Maybe you could get a lodger during the week, when he is away. Lots of people want monday - friday accommodation .. mention it to him. Sounds cosy, then share a bottle of wine ..well anything can happen after that.

Excellent idea.

He could keep his slippers warm till he returns.

CastorWheels · 14/06/2025 19:52

alwayslearning789 · 14/06/2025 19:38

Just to say great that you were able to chat through this and all is okay. Says a lot about your relationship which is lovely.

You were right to bring it up and nip in the bud straight away, as no need to let this kind of thing continue even if seemingly harmless at the outset.

Really you think it's lovely.

I think it's an insult.

CastorWheels · 14/06/2025 19:54

Sodthesystem · 14/06/2025 19:07

Sorry but you should never have to say you are uncomfortable with that. He has no respect for you or he would never have done that in the first place. He's a prick. Ltb.

This

SuperSue77 · 14/06/2025 20:08

Trust him or not - he shouldn't be doing this. He needs to put a stop to it asap if he respects his marriage.

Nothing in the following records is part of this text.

/-- A destination that was idle reads as its half of the result once it has landed. -/
theorem TCtx.issueTo_reads (c : TCtx) (land : Nat) (locs : List Nat) (ws : List Word) (t : Thread) (hn : locs.Nodup)
    (e : Nat × Word) (hm : e ∈ locs.zip ws) (hb : e.1 < 68) (hi : t.Idle e.1) : (c.issueTo land t locs ws).Gets e.1 e.2 land := by
  have key : ∀ (es : List (Nat × Word)) (n : Nat) (t : Thread), (es.map Prod.fst).Nodup → e ∈ es → t.Idle e.1 →
      let u := (es.zipIdx n).foldl (fun t e => c.issueHalf land t e.2 e.1.1 e.1.2) t
      u.isVoid e.1 = false ∧ (∃ p ∈ u.pend, p.loc = e.1 ∧ p.land ≤ land) ∧ ∀ p ∈ u.pend, p.loc = e.1 → p.val = e.2 := by
    intro es
    induction es with
    | nil => intro n t _ h; simp at h
    | cons d rest ih =>
      intro n t hnd hm hi
      simp only [List.map_cons, List.nodup_cons] at hnd
      simp only [List.zipIdx_cons, List.foldl_cons]
      by_cases hd : e = d
      · subst hd
        rw [TCtx.issueHalf_idle _ _ _ _ _ _ hi.2]
        have hoff : ∀ x ∈ rest, x.1 ≠ e.1 := fun x hx h => hnd.1 (List.mem_map.2 ⟨x, hx, h⟩)
        have hf : ∀ (es : List (Nat × Word)) (n : Nat) (t : Thread), (∀ x ∈ es, x.1 ≠ e.1) →
            let u := (es.zipIdx n).foldl (fun t e => c.issueHalf land t e.2 e.1.1 e.1.2) t
            u.isVoid e.1 = t.isVoid e.1 ∧ ∃ new, u.pend = t.pend ++ new ∧ ∀ p ∈ new, p.loc ≠ e.1 := by
          intro es
          induction es with
          | nil => intro n t _; exact ⟨rfl, [], by simp, by simp⟩
          | cons y r ih2 =>
            intro n t hy
            obtain ⟨h2, new, h3, h4⟩ := ih2 (n + 1) (c.issueHalf land t n y.1 y.2) (fun x hx => hy x (by simp [hx]))
            obtain ⟨-, g2, new2, g3, g4⟩ := TCtx.issueHalf_ne c land t n y.1 e.1 y.2 (Ne.symm (hy y (by simp)))
            simp only [List.zipIdx_cons, List.foldl_cons]
            refine ⟨h2.trans g2, new2 ++ new, by rw [h3, g3, List.append_assoc], ?_⟩
            intro p hp
            rcases List.mem_append.1 hp with hp | hp
            · rw [g4 p hp]; exact hy y (by simp)
            · exact h4 p hp
        obtain ⟨h1, new, h2, h3⟩ := hf rest (n + 1) (t.write e.1 e.2 land) hoff
        refine ⟨h1.trans (Thread.isVoid_write_same _ _ _ _ hb), ⟨⟨e.1, e.2, land⟩, ?_, rfl, Nat.le_refl _⟩, ?_⟩
        · rw [h2, Thread.pend_write]; simp
        · intro p hp hl
          rw [h2, Thread.pend_write, List.mem_append, List.mem_append] at hp
          rcases hp with (hp | hp) | hp
          · exact absurd hl (hi.1 p hp)
          · simp at hp; rw [hp]
          · exact absurd hl (h3 p hp)
      · have hr : e ∈ rest := by simpa [hd] using hm
        have hne : e.1 ≠ d.1 := fun h => hnd.1 (h ▸ List.mem_map.2 ⟨e, hr, rfl⟩)
        refine ih (n + 1) _ hnd.2 hr ⟨?_, ?_⟩
        · obtain ⟨-, -, new, g3, g4⟩ := TCtx.issueHalf_ne c land t n d.1 e.1 d.2 hne
          rw [g3]
          intro p hp
          rcases List.mem_append.1 hp with hp | hp
          · exact hi.1 p hp
          · rw [g4 p hp]; exact Ne.symm hne
        · intro a ha hl
          have : e.1 ∈ (c.issueHalf land t n d.1 d.2).async.map AsyncDst.loc := List.mem_map.2 ⟨a, ha, hl⟩
          rw [TCtx.async_issueHalf] at this
          obtain ⟨b, hb', hbl⟩ := List.mem_map.1 this
          exact hi.2 b hb' hbl
  have hnd : ((locs.zip ws).map Prod.fst).Nodup := by
    have : ∀ (l : List Nat) (w : List Word), (l.zip w).map Prod.fst = l.take w.length := by
      intro l
      induction l with
      | nil => intro w; simp
      | cons a r ih => intro w; cases w <;> simp [ih]
    rw [this]
    exact hn.sublist (List.take_sublist _ _)
  obtain ⟨h1, h2, h3⟩ := key (locs.zip ws) 0 t hnd hm hi
  exact ⟨Thread.raw_land_on _ _ _ _ hb h3 h2, Thread.isVoid_land _ _ _ h1⟩

end Sys2Proof.Machine
end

Sodthesystem · 14/06/2025 20:13

Just shocking the nonsense some people will put up with. And this mad need to infantalise men and act like they 'don't understand' when things are massively disrespectful. Of course they do!

A conversation with him?
Fuck that for a laugh. He's mugging you off.
Only conversation that needs had is 'my solicitors will be in touch regarding the divorce'.

We need to stop making lame excuses for men treating women like shit. He's basically slapped you in the face with a wet fish and went 'how'd you like them apples? Oh wait, I don't actually care'. And youve gone 'oh maybe I need to chat to him and ask him not to do that because...and maybe I'm overreacting here but, I'm not happy with it'.

Oh he's decided to magnanimously change the situation because you've told him it makes you uncomfortable. Wow, what a prince amongst men.

Audiprettier · 14/06/2025 20:15

meagain3 · 11/06/2025 00:28

Sorry this made me die😂🙈

Ditto! 😇

However,
I understand you feeling really uncomfortable about this. I would encourage alternative arrangements! It sounds a little bit too cozy already!! Surely he must see that? 💐

shuggles · 14/06/2025 20:56

@MidnightOrange From experience, I can confirm that it's extremely rare for random women to be attracted to men. I have worked closely with dozens of single women, and none of them have ever tried or said anything romantic or sexual.

The chances that this woman views your husband in a romantic way are extremely low.

As for watching TV together in the evenings... that sounds like a comfy friendship to me.